Exercise objective:
Filter these entries, keeping only lines that hold the word "back".
++++ Records for the task
/-- Settles O27: CALL and RETURN end running with `pc` at the target, and a running core at 0xFFF or above raises. -/
theorem targetsAreCheckedOnlyByTheNextFetch : Obligations.TargetsAreCheckedOnlyByTheNextFetch := by
  refine ⟨fun s hr hi hsp => ?_, fun s k hr hi hsp hslot => ?_⟩
  · have e := (step_of_nextInstr hr hi).trans
      (exec_call_eq_afterCall 0xFFF#12 (s := s.advance) (k := ⟨s.sp.val, hsp⟩) rfl)
    refine ⟨_, e, hr, rfl, rfl, (step_eq_outOfBoundsFetch_iff ?_).2 ?_⟩
    · exact hr
    · exact Nat.le_refl 0xFFF
  · have e := (step_of_nextInstr hr hi).trans (exec_ret_eq_afterRet (s := s.advance) hsp)
    refine ⟨_, e, hr, rfl, rfl, (step_eq_outOfBoundsFetch_iff ?_).2 ?_⟩
    · exact hr
    · exact hslot

end Sys2Proof.Machine
end

section
/-! PROOFS. Runs: what holds along one (memory, rule R53), two runs side by side (rules R116 and R28). -/

namespace Sys2Proof.Machine

/-! ### Inductions over a run -/

/-- A run's first step, taken apart. -/
theorem exists_step_of_runFor_succ {n : Nat} {s t : State} (e : runFor (n + 1) s = .next t) :
    ∃ u, step s = .next u ∧ runFor n u = .next t := by
  obtain ⟨u, hu⟩ := exists_step s
  exact ⟨u, hu, (runFor_succ n hu).symm.trans e⟩

/-- What every step keeps of a state, a run keeps. -/
theorem runFor_keeps {α : Type} {f : State → α} (hstep : ∀ s t, step s = .next t → f t = f s) :
    ∀ (n : Nat) (s t : State), runFor n s = .next t → f t = f s := by
  intro n
  induction n with
  | zero =>
    intro s t e
    cases e
    rfl
  | succ n ih =>
    intro s t e
    obtain ⟨u, hu, e⟩ := exists_step_of_runFor_succ e
    exact (ih u t e).trans (hstep s u hu)

/-- A relation that every step carries over to the next states, a run carries over to its end. -/
theorem runFor_simulation {R : State → State → Prop}
    (hstep : ∀ s t s', R s t → step s = .next s' → ∃ t', step t = .next t' ∧ R s' t') :
    ∀ (n : Nat) (s t s' : State), R s t → runFor n s = .next s' → ∃ t', runFor n t = .next t' ∧ R s' t' := by
  intro n
  induction n with
  | zero =>
    intro s t s' hst e
    cases e
    exact ⟨t, rfl, hst⟩
  | succ n ih =>
    intro s t s' hst e
    obtain ⟨u, hu, e⟩ := exists_step_of_runFor_succ e
    obtain ⟨v, hv, huv⟩ := hstep s t u hst hu
    obtain ⟨t', ht', hs't'⟩ := ih u v s' huv e
    exact ⟨t', (runFor_succ n hv).trans ht', hs't'⟩

/-- For a relation under which two cores run or stand together, the step needs to be followed only while they run. -/
theorem step_simulation {R : State → State → Prop} (hrun : ∀ s t, R s t → t.runState = s.runState)
    (hstep : ∀ s t s', R s t → RunningStep s s' → ∃ t', RunningStep t t' ∧ R s' t') (s t s' : State) (hst : R s t)
    (e : step s = .next s') : ∃ t', step t = .next t' ∧ R s' t' := by
  rcases step_next_cases e with ⟨hr, hs'⟩ | ⟨hr, rfl⟩
  · obtain ⟨t', ht', hs't'⟩ := hstep s t s' hst hs'
    exact ⟨t', step_of_runningStep ((hrun s t hst).trans hr) ht', hs't'⟩
  · exact ⟨t, step_of_not_running (by rwa [hrun _ t hst]), hst⟩

/-! ### Memory is not written (rule R53) -/

theorem step_mem {s t : State} (e : step s = .next t) : t.mem = s.mem := by
  rcases step_next_cases e with ⟨-, ht⟩ | ⟨-, rfl⟩
  · cases ht <;> rfl
  · rfl

/-! ### Registers do not steer (rule R116) -/

/-- The same way is open with other registers, and only they differ after it: ADD alone reads them, to write them. -/
theorem RunningStep.setV {s s' : State} (v : Vector Byte 16) (h : RunningStep s s') :
    ∃ t', RunningStep (s.setV v) t' ∧ s'.sameButV t' := by
  cases h with
  | fetchFault hp => exact ⟨_, .fetchFault hp, rfl⟩
  | unimplemented hp hd => exact ⟨_, .unimplemented hp hd, rfl⟩
  | halt hp hd => exact ⟨_, .halt hp hd, rfl⟩
  | add x y hp hd => exact ⟨_, .add x y hp hd, rfl⟩
  | callFull nnn hp hd hsp => exact ⟨_, .callFull nnn hp hd hsp, rfl⟩
  | call nnn k hp hd hsp => exact ⟨_, .call nnn k hp hd hsp, rfl⟩
  | retEmpty hp hd hsp => exact ⟨_, .retEmpty hp hd hsp, rfl⟩
  | ret k hp hd hsp => exact ⟨_, .ret k hp hd hsp, rfl⟩

theorem sameButV_runState {s t : State} (h : s.sameButV t) : t.runState = s.runState :=
  (congrArg State.runState h).trans rfl

theorem sameButV_runningStep {s t s' : State} (h : s.sameButV t) (hs' : RunningStep s s') :
    ∃ t', RunningStep t t' ∧ s'.sameButV t' := by
  rw [show t = s.setV t.V from h]
  exact hs'.setV t.V

/-! ### Free slots are not read (rule R28) -/

theorem sameButFreeSlots_runState {s t : State} (h : s.sameButFreeSlots t) : t.runState = s.runState :=
  (congrArg State.runState h.1).trans rfl

/-- The same way is open with other free slots: CALL writes one and makes it live, RETURN reads a live one and frees
it. -/
theorem sameButFreeSlots_runningStep {s t s' : State} (h : s.sameButFreeSlots t) (hs' : RunningStep s s') :
    ∃ t', RunningStep t t' ∧ s'.sameButFreeSlots t' := by
  obtain ⟨ht, hlive⟩ := h
  generalize t.stack = v at ht
  subst ht
  cases hs' with
  | fetchFault hp => exact ⟨_, .fetchFault hp, rfl, hlive⟩
  | unimplemented hp hd => exact ⟨_, .unimplemented hp hd, rfl, hlive⟩
  | halt hp hd => exact ⟨_, .halt hp hd, rfl, hlive⟩
  | add x y hp hd => exact ⟨_, .add x y hp hd, rfl, hlive⟩
  | callFull nnn hp hd hsp => exact ⟨_, .callFull nnn hp hd hsp, rfl, hlive⟩
  | call nnn k hp hd hsp =>
    refine ⟨_, .call nnn k hp hd hsp, rfl, fun i hi => ?_⟩
    have hik : i ≠ k → i.val < s.sp.val := fun hne => by
      have hle : i.val < k.val + 1 := hi
      have := Fin.val_ne_of_ne hne
      omega
    rw [State.slot_afterCall, State.slot_afterCall]
    split_ifs with hk
    · rfl
    · exact hlive i (hik hk)
  | retEmpty hp hd hsp => exact ⟨_, .retEmpty hp hd hsp, rfl, hlive⟩
  | ret k hp hd hsp =>
    have hk : (s.setStack v).slot k = s.slot k := hlive k (by omega)
    refine ⟨_, .ret k hp hd hsp, ?_, fun i hi => hlive i ?_⟩
    · simp only [State.afterRet, State.slot_advance, hk]
      rfl
    · have hlt : i.val < k.val := hi
      omega

/-! ### The obligations -/

/-- Settles O31: no way of stepping writes memory, so no run does. -/
theorem memoryIsConstantDuringARun : Obligations.MemoryIsConstantDuringARun := by
  intro n s t e
  have hm : t.mem = s.mem := runFor_keeps (f := State.mem) (fun _ _ => step_mem) n s t e
  exact ⟨hm, fun a => by rw [hm]⟩

/-- Settles O33: the relation is carried over by every step, so by every run. -/
theorem controlFlowNeverDependsOnRegisters : Obligations.ControlFlowNeverDependsOnRegisters :=
  runFor_simulation (step_simulation (fun _ _ => sameButV_runState) fun _ _ _ => sameButV_runningStep)

/-- Settles O34: the relation is carried over by every step, so by every run. -/
theorem freeSlotsAreInvisibleToPrograms : Obligations.FreeSlotsAreInvisibleToPrograms :=
  runFor_simulation
    (step_simulation (fun _ _ => sameButFreeSlots_runState) fun _ _ _ => sameButFreeSlots_runningStep)

end Sys2Proof.Machine
end

section
/-! PROOFS. Every run ends (rule R189).

A line of instructions from an address goes up by two until it leaves memory, so it has at most 2048 of them.  Each may
be a CALL that opens a line one deeper, and at depth 16 none can.  So an instruction at depth `d` is worth more than a
whole line at depth `d + 1`. -/

namespace Sys2Proof.Machine

/-! ### The work left in a run -/

/-- How many instructions a line from the address can hold. -/
def lineLeft (p : Word) : Nat := (0x1000 - p.toNat) / 2

/-- What an instruction at the depth is worth. -/
def depthWeight (d : Nat) : Nat := 2049 ^ (16 - d)

/-- The work in the lines that the first `n` slots go back to. -/
def State.savedWork (s : State) (n : Nat) : Nat :=
  ∑ i ∈ Finset.range n, depthWeight i * lineLeft (s.slot (Fin.ofNat 16 i))

/-- The work left in the current line and in those that its live slots go back to. -/
def State.workLeft (s : State) : Nat := s.savedWork s.sp.val + depthWeight s.sp.val * lineLeft s.pc

theorem lineLeft_le (p : Word) : lineLeft p ≤ 2048 := by
  unfold lineLeft
  omega

theorem lineLeft_advance {s : State} (hp : s.pc.toNat ≤ 0xFFE) : lineLeft s.pc = lineLeft s.advance.pc + 1 := by
  rw [lineLeft, lineLeft, State.advance_pc_toNat hp]
  omega

theorem depthWeight_pos (d : Nat) : 0 < depthWeight d := Nat.pow_pos (by omega)

theorem depthWeight_eq_succ {d : Nat} (h : d < 16) : depthWeight d = 2049 * depthWeight (d + 1) := by
  rw [depthWeight, depthWeight, ← Nat.pow_succ', show 16 - d = (16 - (d + 1)).succ by omega]

theorem State.savedWork_succ (s : State) (k : Fin 16) :
    s.savedWork (k.val + 1) = s.savedWork k.val + depthWeight k.val * lineLeft (s.slot k) := by
  rw [State.savedWork, Finset.sum_range_succ, Fin.ofNat_val_eq_self]
  rfl

/-- Only the slots below `n` count. -/
theorem savedWork_congr {s t : State} {n : Nat} (hn : n ≤ 16) (h : ∀ i : Fin 16, i.val < n → t.slot i = s.slot i) :
    t.savedWork n = s.savedWork n := by
  refine Finset.sum_congr rfl fun i hi => ?_
  have hlt : i < n := Finset.mem_range.1 hi
  have hmod : (Fin.ofNat 16 i).val = i := Nat.mod_eq_of_lt (by omega)
  rw [h _ (by omega)]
++++++++
Solution to this task:
/-- The work in the lines that the first `n` slots go back to. -/
/-- The work left in the current line and in those that its live slots go back to. -/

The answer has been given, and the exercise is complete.